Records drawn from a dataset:
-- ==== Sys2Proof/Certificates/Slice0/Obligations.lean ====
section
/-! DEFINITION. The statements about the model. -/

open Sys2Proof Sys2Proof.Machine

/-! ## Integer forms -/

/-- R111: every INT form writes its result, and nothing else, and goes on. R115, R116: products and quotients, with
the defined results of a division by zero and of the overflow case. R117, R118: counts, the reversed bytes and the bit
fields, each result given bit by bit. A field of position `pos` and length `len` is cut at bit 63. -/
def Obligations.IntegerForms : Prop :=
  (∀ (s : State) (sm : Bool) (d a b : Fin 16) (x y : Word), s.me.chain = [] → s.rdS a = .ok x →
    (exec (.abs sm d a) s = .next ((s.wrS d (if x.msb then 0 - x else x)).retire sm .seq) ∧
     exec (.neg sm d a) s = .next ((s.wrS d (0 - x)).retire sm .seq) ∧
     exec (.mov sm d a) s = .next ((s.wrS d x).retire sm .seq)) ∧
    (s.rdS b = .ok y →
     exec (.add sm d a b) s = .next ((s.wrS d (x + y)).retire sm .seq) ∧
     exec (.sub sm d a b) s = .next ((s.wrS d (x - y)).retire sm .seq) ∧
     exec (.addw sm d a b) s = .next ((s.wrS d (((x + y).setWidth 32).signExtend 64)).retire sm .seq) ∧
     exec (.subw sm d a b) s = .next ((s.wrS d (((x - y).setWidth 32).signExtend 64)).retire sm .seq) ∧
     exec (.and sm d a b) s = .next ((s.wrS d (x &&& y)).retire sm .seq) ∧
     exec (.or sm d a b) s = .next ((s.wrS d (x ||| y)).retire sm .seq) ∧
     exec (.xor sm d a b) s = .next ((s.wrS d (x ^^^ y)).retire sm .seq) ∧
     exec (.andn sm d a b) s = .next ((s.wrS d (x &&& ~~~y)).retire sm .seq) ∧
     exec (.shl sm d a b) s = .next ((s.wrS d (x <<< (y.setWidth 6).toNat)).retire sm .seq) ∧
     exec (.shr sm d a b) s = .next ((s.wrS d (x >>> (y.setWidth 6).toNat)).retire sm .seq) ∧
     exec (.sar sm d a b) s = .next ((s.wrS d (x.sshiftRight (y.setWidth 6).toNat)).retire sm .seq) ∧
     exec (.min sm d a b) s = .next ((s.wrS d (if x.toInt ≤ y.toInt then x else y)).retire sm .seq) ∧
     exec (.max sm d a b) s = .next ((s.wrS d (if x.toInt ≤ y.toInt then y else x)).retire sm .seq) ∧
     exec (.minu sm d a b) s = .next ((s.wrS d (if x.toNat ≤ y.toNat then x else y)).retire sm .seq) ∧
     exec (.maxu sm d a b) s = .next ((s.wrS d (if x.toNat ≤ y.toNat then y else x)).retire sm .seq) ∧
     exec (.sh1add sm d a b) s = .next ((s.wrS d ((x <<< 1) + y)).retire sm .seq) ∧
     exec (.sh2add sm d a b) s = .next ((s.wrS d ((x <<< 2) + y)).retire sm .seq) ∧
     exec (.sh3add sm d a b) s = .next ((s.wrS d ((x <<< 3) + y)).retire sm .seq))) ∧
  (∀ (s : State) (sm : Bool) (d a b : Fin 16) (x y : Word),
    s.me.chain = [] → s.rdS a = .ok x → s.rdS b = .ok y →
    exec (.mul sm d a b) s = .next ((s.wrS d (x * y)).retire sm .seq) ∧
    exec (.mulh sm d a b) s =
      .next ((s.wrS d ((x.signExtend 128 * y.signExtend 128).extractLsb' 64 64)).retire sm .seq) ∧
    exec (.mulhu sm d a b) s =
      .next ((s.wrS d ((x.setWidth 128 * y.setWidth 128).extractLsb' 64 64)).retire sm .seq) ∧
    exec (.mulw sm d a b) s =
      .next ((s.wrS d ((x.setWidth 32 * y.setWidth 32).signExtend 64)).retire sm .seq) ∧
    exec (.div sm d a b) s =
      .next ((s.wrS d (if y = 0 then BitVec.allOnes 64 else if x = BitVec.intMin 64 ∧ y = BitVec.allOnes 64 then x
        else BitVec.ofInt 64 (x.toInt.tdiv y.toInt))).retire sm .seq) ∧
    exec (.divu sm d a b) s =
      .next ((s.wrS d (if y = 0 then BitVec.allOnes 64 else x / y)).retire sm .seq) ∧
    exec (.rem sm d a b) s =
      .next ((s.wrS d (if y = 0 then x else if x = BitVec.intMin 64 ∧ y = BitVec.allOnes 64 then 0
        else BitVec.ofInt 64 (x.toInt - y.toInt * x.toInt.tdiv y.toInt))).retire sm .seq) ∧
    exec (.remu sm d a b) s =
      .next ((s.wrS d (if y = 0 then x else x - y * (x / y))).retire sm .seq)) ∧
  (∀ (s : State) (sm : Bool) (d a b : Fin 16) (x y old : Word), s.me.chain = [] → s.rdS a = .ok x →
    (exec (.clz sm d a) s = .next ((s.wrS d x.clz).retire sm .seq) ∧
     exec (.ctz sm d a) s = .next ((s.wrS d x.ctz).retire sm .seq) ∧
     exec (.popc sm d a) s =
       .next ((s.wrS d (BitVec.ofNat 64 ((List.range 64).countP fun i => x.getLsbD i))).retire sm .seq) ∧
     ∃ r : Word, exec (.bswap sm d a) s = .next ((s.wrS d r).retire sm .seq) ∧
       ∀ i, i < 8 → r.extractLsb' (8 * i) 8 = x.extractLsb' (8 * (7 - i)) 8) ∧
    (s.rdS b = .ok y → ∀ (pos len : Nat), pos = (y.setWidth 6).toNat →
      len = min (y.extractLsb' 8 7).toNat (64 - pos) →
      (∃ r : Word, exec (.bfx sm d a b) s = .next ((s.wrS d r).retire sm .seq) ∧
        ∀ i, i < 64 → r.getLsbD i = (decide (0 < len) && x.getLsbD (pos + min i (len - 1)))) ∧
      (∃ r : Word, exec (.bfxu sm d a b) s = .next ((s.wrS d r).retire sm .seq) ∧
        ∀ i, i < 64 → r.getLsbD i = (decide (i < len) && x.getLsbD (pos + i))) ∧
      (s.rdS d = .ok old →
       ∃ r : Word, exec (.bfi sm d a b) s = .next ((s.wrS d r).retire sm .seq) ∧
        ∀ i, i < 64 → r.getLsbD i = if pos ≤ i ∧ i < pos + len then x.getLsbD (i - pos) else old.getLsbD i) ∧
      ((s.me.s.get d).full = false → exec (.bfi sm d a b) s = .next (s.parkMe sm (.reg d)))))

==

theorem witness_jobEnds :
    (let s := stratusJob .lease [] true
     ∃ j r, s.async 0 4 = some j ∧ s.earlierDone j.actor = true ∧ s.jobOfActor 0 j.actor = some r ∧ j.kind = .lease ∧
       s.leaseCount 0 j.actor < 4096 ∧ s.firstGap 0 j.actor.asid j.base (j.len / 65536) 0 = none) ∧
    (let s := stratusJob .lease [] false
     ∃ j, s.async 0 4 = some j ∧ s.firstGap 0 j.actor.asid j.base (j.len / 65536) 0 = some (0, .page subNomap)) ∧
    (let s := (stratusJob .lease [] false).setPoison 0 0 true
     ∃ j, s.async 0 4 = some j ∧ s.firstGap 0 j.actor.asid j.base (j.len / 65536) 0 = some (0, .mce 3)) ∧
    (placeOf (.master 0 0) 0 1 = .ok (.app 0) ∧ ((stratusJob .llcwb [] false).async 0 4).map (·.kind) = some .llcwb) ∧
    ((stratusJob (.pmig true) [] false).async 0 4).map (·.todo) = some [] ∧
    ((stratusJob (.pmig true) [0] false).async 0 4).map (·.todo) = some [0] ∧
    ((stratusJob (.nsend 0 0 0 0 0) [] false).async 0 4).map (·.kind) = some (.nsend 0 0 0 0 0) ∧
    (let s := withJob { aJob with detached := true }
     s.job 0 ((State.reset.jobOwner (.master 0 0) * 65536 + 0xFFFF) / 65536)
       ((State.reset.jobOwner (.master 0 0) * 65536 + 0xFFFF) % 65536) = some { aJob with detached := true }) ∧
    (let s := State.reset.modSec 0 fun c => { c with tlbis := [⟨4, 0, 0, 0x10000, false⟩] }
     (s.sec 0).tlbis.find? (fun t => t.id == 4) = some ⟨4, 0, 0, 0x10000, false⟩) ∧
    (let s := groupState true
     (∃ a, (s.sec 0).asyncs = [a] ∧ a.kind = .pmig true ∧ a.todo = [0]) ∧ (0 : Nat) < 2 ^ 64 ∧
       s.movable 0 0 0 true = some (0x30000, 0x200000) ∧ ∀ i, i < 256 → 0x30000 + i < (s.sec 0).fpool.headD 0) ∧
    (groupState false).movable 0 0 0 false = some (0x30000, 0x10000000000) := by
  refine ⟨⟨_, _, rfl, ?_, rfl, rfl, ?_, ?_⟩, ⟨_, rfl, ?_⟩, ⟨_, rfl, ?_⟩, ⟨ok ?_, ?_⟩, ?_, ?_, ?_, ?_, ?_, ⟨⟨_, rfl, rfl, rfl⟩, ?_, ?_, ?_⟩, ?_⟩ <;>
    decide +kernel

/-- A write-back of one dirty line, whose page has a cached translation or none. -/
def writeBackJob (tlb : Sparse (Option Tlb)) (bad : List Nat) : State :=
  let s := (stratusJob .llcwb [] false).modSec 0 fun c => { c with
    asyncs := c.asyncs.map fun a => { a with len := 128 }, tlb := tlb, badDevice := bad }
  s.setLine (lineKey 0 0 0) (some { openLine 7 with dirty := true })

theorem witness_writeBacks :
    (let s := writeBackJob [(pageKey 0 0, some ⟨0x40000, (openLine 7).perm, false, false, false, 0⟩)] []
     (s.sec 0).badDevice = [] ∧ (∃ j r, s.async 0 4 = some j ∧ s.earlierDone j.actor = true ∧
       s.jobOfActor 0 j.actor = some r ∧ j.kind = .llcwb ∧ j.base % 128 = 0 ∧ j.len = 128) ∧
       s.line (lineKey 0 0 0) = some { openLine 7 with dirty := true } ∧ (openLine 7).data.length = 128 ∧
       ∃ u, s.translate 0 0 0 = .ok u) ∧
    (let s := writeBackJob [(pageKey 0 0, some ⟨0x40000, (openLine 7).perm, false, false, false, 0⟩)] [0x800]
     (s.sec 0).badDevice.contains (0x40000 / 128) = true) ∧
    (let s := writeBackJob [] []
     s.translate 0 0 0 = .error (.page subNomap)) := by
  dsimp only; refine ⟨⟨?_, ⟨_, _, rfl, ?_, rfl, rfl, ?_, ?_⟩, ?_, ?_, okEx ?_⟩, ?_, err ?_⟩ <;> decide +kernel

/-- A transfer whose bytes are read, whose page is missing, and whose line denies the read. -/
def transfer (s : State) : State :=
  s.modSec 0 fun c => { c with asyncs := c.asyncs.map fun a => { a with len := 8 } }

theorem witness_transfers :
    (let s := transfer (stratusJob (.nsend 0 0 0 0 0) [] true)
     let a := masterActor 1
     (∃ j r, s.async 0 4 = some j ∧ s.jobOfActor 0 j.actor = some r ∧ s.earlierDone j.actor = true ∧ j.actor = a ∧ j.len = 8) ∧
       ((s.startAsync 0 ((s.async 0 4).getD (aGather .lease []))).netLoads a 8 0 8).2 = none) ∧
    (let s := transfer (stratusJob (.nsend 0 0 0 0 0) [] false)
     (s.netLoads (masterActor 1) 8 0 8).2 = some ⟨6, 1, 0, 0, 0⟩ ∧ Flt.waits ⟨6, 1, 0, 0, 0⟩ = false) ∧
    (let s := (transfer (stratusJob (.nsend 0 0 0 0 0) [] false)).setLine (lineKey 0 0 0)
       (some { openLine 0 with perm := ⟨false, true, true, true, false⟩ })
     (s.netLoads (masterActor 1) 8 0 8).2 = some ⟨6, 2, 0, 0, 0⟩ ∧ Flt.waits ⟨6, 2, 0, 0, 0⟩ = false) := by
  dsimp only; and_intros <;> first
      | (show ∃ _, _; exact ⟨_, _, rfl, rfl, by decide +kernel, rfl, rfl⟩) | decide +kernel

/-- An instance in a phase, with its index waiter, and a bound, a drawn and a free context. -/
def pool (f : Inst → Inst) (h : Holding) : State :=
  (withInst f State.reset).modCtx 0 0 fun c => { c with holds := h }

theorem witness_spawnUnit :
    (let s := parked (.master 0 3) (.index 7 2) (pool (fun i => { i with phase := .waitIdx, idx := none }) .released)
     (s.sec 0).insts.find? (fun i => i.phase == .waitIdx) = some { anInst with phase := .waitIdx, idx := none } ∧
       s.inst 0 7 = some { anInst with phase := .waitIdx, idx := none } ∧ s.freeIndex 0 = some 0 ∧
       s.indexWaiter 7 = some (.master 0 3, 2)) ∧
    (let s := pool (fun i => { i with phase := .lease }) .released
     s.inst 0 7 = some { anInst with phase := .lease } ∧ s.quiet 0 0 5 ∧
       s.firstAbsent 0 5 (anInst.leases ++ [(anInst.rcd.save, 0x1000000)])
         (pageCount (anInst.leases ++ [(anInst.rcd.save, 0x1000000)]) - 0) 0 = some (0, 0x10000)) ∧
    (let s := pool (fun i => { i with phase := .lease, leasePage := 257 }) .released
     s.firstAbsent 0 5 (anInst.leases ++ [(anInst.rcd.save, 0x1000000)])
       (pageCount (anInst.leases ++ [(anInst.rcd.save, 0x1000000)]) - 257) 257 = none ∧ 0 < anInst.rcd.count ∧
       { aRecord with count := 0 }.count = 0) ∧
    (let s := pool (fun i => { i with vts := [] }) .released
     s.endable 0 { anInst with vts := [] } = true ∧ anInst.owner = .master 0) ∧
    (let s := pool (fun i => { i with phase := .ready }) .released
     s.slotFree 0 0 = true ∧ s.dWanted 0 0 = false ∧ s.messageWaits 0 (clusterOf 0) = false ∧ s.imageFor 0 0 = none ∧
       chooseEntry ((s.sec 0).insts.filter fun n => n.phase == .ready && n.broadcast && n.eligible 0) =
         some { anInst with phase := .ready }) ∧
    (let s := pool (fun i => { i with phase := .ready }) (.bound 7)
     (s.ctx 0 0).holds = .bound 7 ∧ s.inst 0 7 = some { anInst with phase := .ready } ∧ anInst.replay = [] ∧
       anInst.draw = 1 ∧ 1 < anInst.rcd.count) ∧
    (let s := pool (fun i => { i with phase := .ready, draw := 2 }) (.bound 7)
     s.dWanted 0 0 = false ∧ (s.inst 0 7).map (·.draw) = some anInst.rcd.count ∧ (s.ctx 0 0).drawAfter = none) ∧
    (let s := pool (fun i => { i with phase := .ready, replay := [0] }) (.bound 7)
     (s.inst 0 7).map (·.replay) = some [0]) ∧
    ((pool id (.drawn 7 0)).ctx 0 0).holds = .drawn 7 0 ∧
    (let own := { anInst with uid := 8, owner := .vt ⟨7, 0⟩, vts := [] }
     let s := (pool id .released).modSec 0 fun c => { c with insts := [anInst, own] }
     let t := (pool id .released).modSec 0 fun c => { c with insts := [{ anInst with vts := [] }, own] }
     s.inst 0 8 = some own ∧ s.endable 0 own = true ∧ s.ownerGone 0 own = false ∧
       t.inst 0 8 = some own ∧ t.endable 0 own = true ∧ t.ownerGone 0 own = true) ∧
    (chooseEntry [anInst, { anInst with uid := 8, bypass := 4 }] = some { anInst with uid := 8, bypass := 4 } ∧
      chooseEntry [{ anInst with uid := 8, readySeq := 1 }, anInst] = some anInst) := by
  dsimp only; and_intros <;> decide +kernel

• [Assignment]:
The answer is the lines above between the line holding "((pool id (.drawn" and the line holding "dsimp only; and_intros <;> decide +kernel", inclusive, each written out exactly, and no others.

• [Answer below]:
    ((pool id (.drawn 7 0)).ctx 0 0).holds = .drawn 7 0 ∧
    (let own := { anInst with uid := 8, owner := .vt ⟨7, 0⟩, vts := [] }
     let s := (pool id .released).modSec 0 fun c => { c with insts := [anInst, own] }
     let t := (pool id .released).modSec 0 fun c => { c with insts := [{ anInst with vts := [] }, own] }
     s.inst 0 8 = some own ∧ s.endable 0 own = true ∧ s.ownerGone 0 own = false ∧
       t.inst 0 8 = some own ∧ t.endable 0 own = true ∧ t.ownerGone 0 own = true) ∧
    (chooseEntry [anInst, { anInst with uid := 8, bypass := 4 }] = some { anInst with uid := 8, bypass := 4 } ∧
      chooseEntry [{ anInst with uid := 8, readySeq := 1 }, anInst] = some anInst) := by
  dsimp only; and_intros <;> decide +kernel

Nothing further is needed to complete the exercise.